The commerce committee oversees NCAA matters so potentially this may work. I don't know of any other way for the NCAA to actually have any teeth if they can't be protected from legal action.

Leroy Jenkins
05-10-2023, 09:20 PM
https://twitter.com/rossdellenger/status/1655933756467814400?s=46&t=DGtd-fTS2I8QetuRZ9flcA

Bdawg
05-10-2023, 10:06 PM
Please let something good happen here

MrCoachKlein
05-10-2023, 10:11 PM
Please let something good happen here

Ha! You saw it said Congress, right? Guaranteed to be worse.

Pancho
05-11-2023, 06:07 AM
funnel ca$h to the right elected official and folks can get almost any desired result.

R2Dawg
05-11-2023, 07:32 AM
funnel ca$h to the right elected official and folks can get almost any desired result.

Ha, NIL for Congress!!

What a corrupt world we live

Offshore Dawg
05-11-2023, 09:02 AM
Congress, yea right !!

DownwardDawg
05-11-2023, 09:14 AM
I'm just hoping they put a cap on each team/player and if that is violated then severe penalties imposed. I know..... wishful thinking but I love college sports and I'm watching it get destroyed right before my eyes.

PMDawg
05-11-2023, 09:34 AM
The only body more useless and corrupt than the NCAA is the US Congress (and Executive Branch). Can't imagine anything going wrong here. Can't wait for them to put all those brilliant minds together and "fix" it.

AROB44
05-11-2023, 11:22 AM
The only body more useless and corrupt than the NCAA is the US Congress (and Executive Branch). Can't imagine anything going wrong here. Can't wait for them to put all those brilliant minds together and "fix" it.

They are great at fixing problems that don't exist.

Leroy Jenkins
05-11-2023, 12:56 PM
I don't want a cap on how much a person can earn from their brand. I just want a way to decouple that completely from the school they decide to attend. Any endorsements should be completely separate from any college affiliation. Outside of that, make as much money as you can.

Quaoarsking
05-11-2023, 02:59 PM
The best thing to do would be for all NIL to be routed through the school's NIL fund, and then each h conference implementing some kind of luxury tax or NIL sharing program. Also impose a "finders fee" that schools with a larger NIL cap must pay to a school when a smaller NIL fund player transfers from there, that will help fund NIL at the smaller schools.

Leroy Jenkins
05-11-2023, 05:02 PM
The best thing to do would be for all NIL to be routed through the school's NIL fund, and then each h conference implementing some kind of luxury tax or NIL sharing program. Also impose a "finders fee" that schools with a larger NIL cap must pay to a school when a smaller NIL fund player transfers from there, that will help fund NIL at the smaller schools.

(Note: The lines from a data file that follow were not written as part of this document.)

/-! ### Registers and the object window (R22 to R26, R529) -/

/-- REGISTER_WRITE: writing ones clears bits of FOLD_ERR and DROVE_ERR; a half written reaches its half alone; the configuration registers (NumVFs,
VF Enable, whose clearing resets the VFs, and the size of BAR2), a VF's pasture, its event queue and its mailbox take what is
written; FLEECE_SAMPLE (R565) takes its fields; a register with no writable field is left as it is. -/
def Obligations.RegisterWriteEffects : Prop :=
  (∀ (half : Option Bool) (v : BitVec 64) (s : State), s.fnUp 0 = true → s.answers 0x100068 = true →
    exec (.registerWrite (.bar0 0x100068) half v) s = .next (s.setOb O.FOLD_ERR (oneClears (s.ob O.FOLD_ERR) (halfInto half 0 v.toNat)))) ∧
  (∀ (half : Option Bool) (v : BitVec 64) (s : State), s.answers 0x180008 = true →
    exec (.registerWrite (.core 0x180008) half v) s = .next (s.setOb O.DROVE_ERR (oneClears (s.ob O.DROVE_ERR) (halfInto half 0 v.toNat)))) ∧
  (∀ (off : BitVec 28) (half : Option Bool) (v : BitVec 64) (s : State), s.fnUp 0 = true → directReg off.toNat = true →
    s.answers (off.toNat / 8 * 8) = true → off.toNat < 0x180000 → off.toNat / 8 * 8 ≠ 0x100068 →
    exec (.registerWrite (.bar0 off) half v) s = .next s) ∧
  (∀ (f : Fin 33) (v : BitVec 64) (s : State), s.Awake → s.fnUp f.val = true → (s.fn f.val).evqCfg.testBit 5 = false →
    exec (.registerWrite (.bar4 f 0x10000) none v) s = .next (s.setFn f.val { s.fn f.val with evqBase := v.toNat / 64 * 64 })) ∧
  (∀ (v : BitVec 64) (s : State), s.Awake → s.fnUp 0 = true → s.pcie.vfEnable = false →
    exec (.registerWrite .numVfs none v) s = .next { s with pcie := { s.pcie with numVfs := min 32 v.toNat } }) ∧
  (∀ (v : BitVec 64) (s : State), s.Awake → s.fnUp 0 = true → 30 ≤ v.toNat → v.toNat ≤ 36 →
    exec (.registerWrite .bar2Size none v) s = .next { s with pcie := { s.pcie with bar2Log := v.toNat } }) ∧
  (∀ (v : BitVec 64) (s t : State), s.Awake → s.fnUp 0 = true →
    t = (if s.pcie.vfEnable = true ∧ v.toNat.testBit 0 = false then (List.range s.pcie.numVfs).foldl (fun s v => s.flr (v + 1)) s else s) →
    exec (.registerWrite .vfEnable none v) s = .next { t with pcie := { t.pcie with vfEnable := v.toNat.testBit 0 } }) ∧
  (∀ (f : Fin 33) (off : BitVec 20) (v : BitVec 64) (s : State), s.Awake → s.fnUp f.val = true → off.toNat % 8 = 0 → 0x11000 ≤ off.toNat →
    off.toNat < 0x11000 + 16400 →
    exec (.registerWrite (.bar4 f off) none v) s = .next (s.setFn f.val { s.fn f.val with
      mbxReq := patch (padTo 16400 (s.fn f.val).mbxReq) (off.toNat - 0x11000) (leBytes 8 v.toNat) })) ∧
  (∀ (i : Fin 32) (v : BitVec 64) (s : State), s.fnUp 0 = true → s.answers (0x1E0100 + 8 * i.val) = true →
    exec (.registerWrite (.bar0 (BitVec.ofNat 28 (0x1E0100 + 8 * i.val))) none v) s = .next (s.setReg (0x1E0100 + 8 * i.val) (v.toNat % 4096))) ∧
  (∀ (who : Path) (p : Fin 1024) (v : BitVec 64) (m : TMap Nat) (s t : State), s.Takes who O.FLEECE_SAMPLE t →
    m = TMap.put 0 (TMap.put 0 t.obsv.sample (2 * p.val) 0) (2 * p.val + 1) 0 →
    exec (.fleeceSampleWrite who p v) s =
      .next (({ t with obsv := { t.obsv with sample := m } }.setRow O.FLEECE_SAMPLE p.val (v.toNat % 2 ^ 33)).answered who O.FLEECE_SAMPLE 0))

/-- READ_CLEAR_REGISTER_READ: the access returns the half that it names of the register's value, and what it read of a field that a
read clears reads zero after it; every other register that mirrors no object reads as before; in BAR4 it is the count of lost records of
the tail alone that a read clears; the configuration registers return what was written to them. A HEFT response leaves the queue (R157), and a pair keeps its other
half (R453). -/
def Obligations.RegisterReadReturnsAndClears : Prop :=
  (∀ (off : BitVec 28) (half : Option Bool) (s : State), s.fnUp 0 = true → directReg off.toNat = true → s.answers (off.toNat / 8 * 8) = true →
    ∃ t, exec (.readClearRegisterRead (.bar0 off) half) s = .next t ∧
      t.out = .value (halfOf half (s.regValue (off.toNat / 8 * 8))) :: s.out ∧ t.objs = s.objs ∧ t.hbm = s.hbm ∧ t.host = s.host) ∧
  (∀ (off : BitVec 28) (half : Option Bool) (s : State), s.fnUp 0 = true → s.tablesOk = true → directReg off.toNat = true →
    s.answers (off.toNat / 8 * 8) = true → rcMask (off.toNat / 8 * 8) ≠ 0 →
    ∃ t, exec (.readClearRegisterRead (.bar0 off) half) s = .next t ∧
      t.reg (off.toNat / 8 * 8) &&& (rcMask (off.toNat / 8 * 8) &&& halfMask half) = 0 ∧
      ∀ o, o ≠ off.toNat / 8 * 8 → t.reg o = s.reg o) ∧
  (∀ (f : Fin 33) (off : BitVec 20) (half : Option Bool) (s : State), s.Awake → s.fnUp f.val = true →
    exec (.readClearRegisterRead (.bar4 f off) half) s =
      .next ((if off.toNat / 8 * 8 = 0x10018 ∧ half ≠ some false then s.setFn f.val { s.fn f.val with lost := 0 } else s).emit
        (.value (halfOf half (s.bar4Value f.val (off.toNat / 8 * 8)))))) ∧
  (∀ (s : State), s.Awake → s.fnUp 0 = true →
    exec (.readClearRegisterRead .numVfs none) s = .next (s.emit (.value s.pcie.numVfs)) ∧
    exec (.readClearRegisterRead .vfEnable none) s = .next (s.emit (.value (b2n s.pcie.vfEnable))) ∧
    exec (.readClearRegisterRead .bar2Size none) s = .next (s.emit (.value s.pcie.bar2Log))) ∧
  (∀ (die : Fin 4) (s : State), s.Up → exec (.heftReqPop die) s =
    .next ((s.setHeft die.val { s.heft die.val with notices := (s.heft die.val).notices.drop 1 }).emit (.value (s.heftReq die.val).2))) ∧
  (∀ (n : Fin 8192) (s : State), s.Up → exec (.tallyLowRead n) s = .next ((if n.val % 2 = 0 ∧ s.chainHigh (n.val + 1) = true then
    s.setReg 0x200000 (s.ctr (n.val + 1) + (n.val + 1) <<< 49) else s).emit (.value (s.tallyRow n.val))))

No. Schools should not be involved in NIL in any way. If player X works a deal for endorsements with any company and a university is involved in any way brokering that deal, they should be ineligible on the spot.

Quaoarsking
05-11-2023, 06:05 PM
No. Schools should not be involved in NIL in any way. If player X works a deal for endorsements with any company and a university is involved in any way brokering that deal, they should be ineligible on the spot.

I disagree. This needs to be tightly regulated and shared like American professional sports. We want SEC parity like the NFL, not a permanent underclass like European soccer.

Johnson85
05-12-2023, 08:35 AM
No. Schools should not be involved in NIL in any way. If player X works a deal for endorsements with any company and a university is involved in any way brokering that deal, they should be ineligible on the spot.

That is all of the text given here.